Barcelona in May and the air is cool as I make my late night pilgrimage to Bar Marsella. Many of the unopened bottles lining the bar walls predate even the names whose long ago patronage made the place famous. To get here, I walked the portion of Las Ramblas where Eric Blair, better known as George Orwell, fought a civil war within a civil war, defending the left wing Marxist POUM headquarters against Stalinist hardliners trying to cement control over a fractious Barcelona. One cannot help but feel swept up in history in surroundings such as these, especially when sipping absinthe at the very bar frequented by Dali, Hemingway, and Picasso.
Perhaps it is this connection to history which allows the Catalans of Barcelona such a clear-eyed perspective on more modern events. Walking the labyrinthine alleys of the Gothic Quarter I was struck by how many Palestinian flags I saw draped from terrace railings. I couldn’t go from one block to another without encountering pro-Palestinian graffiti or posters. In fact, I found this to be true to the entire Northern swath of Spain in which I traveled, from Catalonia to Aragon to Euskadi. Obviously there is some connecting thread, or suture, stitching the scars of these places to the bleeding wound in Gaza.
The Spanish Civil War, spanning from 1936 to 1939, was more than a clash between Nationalists and Republicans; it was a bloody rehearsal for the horrors that would soon engulf the world. Spain became a sandbox for fascist ambitions. Adolf Hitler’s Germany and Benito Mussolini’s Italy used the conflict to test their military capabilities against a hodgepodge of Republican forces and left-wing militias backed by the USSR. On the order of Franco, German planes flattened cities that held no military advantage, dropping incendiary bombs on civilian populations. Famously, carpet bombing the city of Guernica on April 26th 1937 which represented the first European city to be decimated from the air.
However, it wasn’t the new war fighting technology or even the Nazi’s that Republican Spain feared most. Franco’s regular army exercised a campaign of terror where torture and rape were routinely used as weapons.

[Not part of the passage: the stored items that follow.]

/-! The field side. -/

/-- FIELD_DIE_START, FIELD_DIE_STOP, FIELD_DIE_RESTART_DETECTED, VFLD_THRESHOLD_CROSS, VFLD_RESTORE, RESTART_SLOWED_END and
OSCILLATOR_START complete. A field die that starts runs with the band of its voltage, its supplies on unless that band is off,
and every output at rest; one that stops has its supplies off and no digital output energised; a restart detected leaves the
settings of every universal and discrete input to be sent again and every waveform channel discontinuous; a threshold crossed
gives the band, and a band that is off switches the supplies off; VFLD back above 17.0 V after an undervoltage, or below 34.0 V
after an overvoltage, switches them on (from R75, R96 to R98, R167, R168, R211, R276, R578; the readings of log entry 31). -/
def Obligations.FieldDieAndSupply : Prop :=
  (∀ s : State, s.field.running = false → runs .fieldDieStart s fun t =>
    t.field.running = true ∧ t.field.band = bandOf (max s.field.vfldMv 17001) ∧ t.field.suppliesOn = !t.field.band.off ∧
    (∀ n : Fin 4, (aoAt t n).applied = 0) ∧ (∀ n : Fin 8, (doAt t n).energised = false)) ∧
  (∀ s : State, s.field.running = true → runs .fieldDieStop s fun t =>
    t.field.running = false ∧ t.field.band = .below10 ∧ t.field.suppliesOn = false ∧ (∀ n : Fin 8, (doAt t n).energised = false)) ∧
  (∀ s : State, up s = true → runs .fieldDieRestartDetected s fun t =>
    t.field.linkSynced = false ∧ (∀ n : Fin 16, (uaiAt t n).sent = false ∧ (diAt t n).loaded = false ∧ (vibAt t n).discont = true)) ∧
  (∀ (mv : Nat) (s : State), runs (.vfldThresholdCross mv) s fun t =>
    t.field.band = bandOf mv ∧ t.field.vfldMv = mv ∧ (s.field.running = true → (bandOf mv).off = true → t.field.suppliesOn = false)) ∧
  (∀ (mv : Nat) (s : State), s.field.running = true → s.field.suppliesOn = false → (bandOf mv).off = false →
    (if s.field.offHigh then mv < 34000 else 17000 < mv) →
    runs (.vfldRestore mv) s fun t => t.field.suppliesOn = true ∧ t.field.band = bandOf mv) ∧
  (∀ s : State, s.field.band.low = false → runs .restartSlowedEnd s fun t =>
    t = { s with disc := { s.disc with slowed := false } }) ∧
  (∀ s : State, runs .oscillatorStart s fun t => t = { s with gauze := { s.gauze with internalOsc := false } })

/-- DETECTOR_TRIP, PROBE_START, PROBE_COMPLETE, RAMP_COMPLETE, SPARK_SELF_TEST, FOLDBACK_ENTRY, FOLDBACK_RETRY_START,
FOLDBACK_RETRY_END, RESTORE_ENERGY and LOOP_SUPPLY_ADJUST complete. A trip of a port in SL_ON is counted with its cause and
leaves it tripped or locked; one during the ramp leaves it tripped; a tripped port whose next probe is due begins it, and so
does a port in SL_PROBING that neither probes nor ramps; a probe's end locks the port on a failed switch or too much
capacitance, trips it again on too little current or voltage, and else begins the ramp, whose end is SL_ON; a failed self-test
locks a port in SL_ON or SL_TRIPPED; foldback keeps the state it came from, its retry holds or returns there; RESTORE_ENERGY
clears CABLE_C and lets a locked port probe where its self-test passes; with no HART polling the loop supply takes its target (from R155 to
R165, R207; the readings of log entries 3, 28). -/
def Obligations.EnergyLimitedPorts : Prop :=
  (∀ (p : Fin 20) (cause : TripCause) (s : State), (portAt s p).st = .slOn → runs (.detectorTrip p cause) s fun t =>
    (portAt t p).cause = cause ∧ (portAt t p).tripCount = satInc (portAt s p).tripCount ∧
    ((portAt t p).st = .slTripped ∨ (portAt t p).st = .lockedPassive)) ∧
  (∀ (p : Fin 20) (cause : TripCause) (s : State), (portAt s p).st = .slProbing → (portAt s p).ramping = true →
    runs (.detectorTrip p cause) s fun t => (portAt t p).st = .slTripped ∧ (portAt t p).ramping = false ∧ (portAt t p).cause = cause) ∧
  (∀ (p : Fin 20) (s : State), (portAt s p).st = .slTripped → probeDue s (portAt s p) = true → runs (.probeStart p) s fun t =>
    (portAt t p).st = .slProbing ∧ (portAt t p).probing = true ∧ (portAt t p).afterTrip = true) ∧
  (∀ (p : Fin 20) (s : State), (portAt s p).st = .slProbing → (portAt s p).probing = false → (portAt s p).ramping = false →
    runs (.probeStart p) s fun t => t = s.modPort p fun q => { q with probing := true }) ∧
  (∀ (p : Fin 20) (ua mv pf : Nat) (s : State), (portAt s p).st = .slProbing → (portAt s p).probing = true →
    runs (.probeComplete p ua mv pf true) s fun t =>
      (portAt t p).probing = false ∧
      (capOk (portAt s p) pf = false → (portAt t p).st = .lockedPassive ∧ (portAt t p).cableC = true) ∧
      (capOk (portAt s p) pf = true → ua < 500 ∨ mv < 1000 → (portAt t p).st = .slTripped ∧ (portAt t p).cause = .probeFailed ∧
        (portAt t p).probesFailed = (portAt s p).probesFailed + 1) ∧
      (capOk (portAt s p) pf = true → ¬(ua < 500 ∨ mv < 1000) → (portAt t p).st = .slProbing ∧ (portAt t p).ramping = true)) ∧
  (∀ (p : Fin 20) (ua mv pf : Nat) (s : State), (portAt s p).st = .slProbing → (portAt s p).probing = true →
    runs (.probeComplete p ua mv pf false) s fun t => (portAt t p).st = .lockedPassive ∧ (portAt t p).selfTestFail = true) ∧
  (∀ (p : Fin 20) (s : State), (portAt s p).st = .slProbing → (portAt s p).ramping = true → runs (.rampComplete p) s fun t =>
    (portAt t p).st = .slOn ∧ (portAt t p).ramping = false) ∧
  (∀ (p : Fin 20) (s : State), (portAt s p).st = .slOn ∨ (portAt s p).st = .slTripped → runs (.sparkSelfTest p false) s fun t =>
    (portAt t p).st = .lockedPassive ∧ (portAt t p).selfTestFail = true ∧ (portAt t p).cause = .selfTest) ∧
  (∀ (p : Fin 20) (s : State), (portAt s p).st = .passive ∨ (portAt s p).st = .lockedPassive → runs (.foldbackEntry p) s fun t =>
    (portAt t p).st = .foldback ∧ (portAt t p).from_ = (portAt s p).st) ∧
  (∀ (p : Fin 20) (s : State), (portAt s p).st = .foldback → runs (.foldbackRetryStart p) s fun t =>
    (portAt t p).st = .foldback ∧ (portAt t p).retrying = true ∧ ∀ k : Fin 20, k ≠ p → portAt t k = portAt s k) ∧
  (∀ (p : Fin 20) (held : Bool) (s : State), (portAt s p).st = .foldback → (portAt s p).retrying = true →
    runs (.foldbackRetryEnd p held) s fun t =>
      (portAt t p).retrying = false ∧ (portAt t p).st = if held then .foldback else (portAt s p).from_) ∧
  (∀ (p : Fin 20) (ok : Bool) (r : Req) (s : State), may s r 2 = true → chanReady s p.val = true → runs (.restoreEnergy r p ok) s fun t =>
    (portAt t p).cableC = false ∧
    ((portAt s p).st = .lockedPassive → ok = true → (portAt t p).st = .slProbing ∧ (portAt t p).selfTestFail = false) ∧
    ((portAt s p).st = .lockedPassive → ok = false → (portAt t p).st = .lockedPassive ∧ (portAt t p).selfTestFail = true)) ∧
  (∀ (p : Fin 20) (termMv ua headMv : Nat) (s : State), (portAt s p).st ≠ .off → runs (.loopSupplyAdjust p termMv ua headMv) s fun t =>
    (portAt t p).st = (portAt s p).st ∧
    (hartState s p ≠ .polling → (portAt t p).supplyMv = supplyTarget (portAt s p) termMv ua (portAt s p).headMv))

Yet, Franco and the upper echelons of the Catholic Church vigorously denied the mass killings and bombings. When the word “Garnika” was found on the April 26 diary entry of a German pilot shot down by the Basques, Franco absurdly claimed it was likely to be the name of the pilot’s girlfriend in Hamburg. The Nationalist propaganda machine insisted that Guernica had been razed by retreating Republican troops. These denials were readily accepted by the British and the Americans, both content to let fascism flourish in Spain.
Franco ultimately won his war, outliving both his Italian and German benefactors by declaring Spain “neutral” during WWII. When the rest of Europe was finally able to do away with their fascists, it was not so for Spain. He ruled as a dictator king until his death on November 20th 1975.
Germany and Italy had provided the bulk of Franco’s weaponry. The US had refused to sell arms to either side of the conflict. However, a few years after the war, the undersecretary of the Spanish foreign ministry told a journalist, “Without American petroleum and American trucks and American credits, we could never have won the civil war.”
So maybe a Catalan is a little quicker to scoff when the IDF claims Palestinians are blowing up their own hospitals. Or when religious leaders run cover for torture and rapes committed by the “world’s most moral army.” Perhaps there is a residual sting upon seeing a German, Italian, or an American Flag printed on munitions destined for schools in Gaza. I’d guess someone from Zaragoza or San Sebastian might draw a direct line from the weapons tested upon them 86 years ago to the new AI powered killer drones being unleashed on civilians in Rafah. Albert Camus’s words still ring with truth: “Men of my generation have had Spain in our hearts, It was there that they learned … that one can be right and yet be beaten, that force can vanquish spirit and that there are times when courage is not rewarded.”
Before the Spanish Civil War was lost, fascism had already triumphed in Europe. By showing their willingness to not only coexist with the fascists but to also do business with them, all while ignoring a terrifying litany of heinous acts and barbarism, the “Great Democracies” of the world gave Franco and his allies a green light for continued aggression. While the leaders of Britain, France, and America couldn’t see Franco for the menace he was, many of their citizens did. Some of those brave men and women enlisted to help fight in the International Brigade for a free Spain. However, their bravery was spent on a doomed cause and even upon return to their homelands they were viewed with suspicion and derision by their own governments.
The fall of Spain served as a klaxon, a loud warning of greater horrors to come, and I fear Gaza is ringing even louder. This time, America isn’t merely fueling a sadistic regime. We arming and fighting along side of one. If today we are comfortable with genocide, what atrocity won’t we assist in tomorrow? That is a future at least as dark as what was on the horizon in 1939.
Spain endured the longest fascist dictatorship in history. They know the signs and shapes more keenly than most and when they point their finger we all should follow their gaze.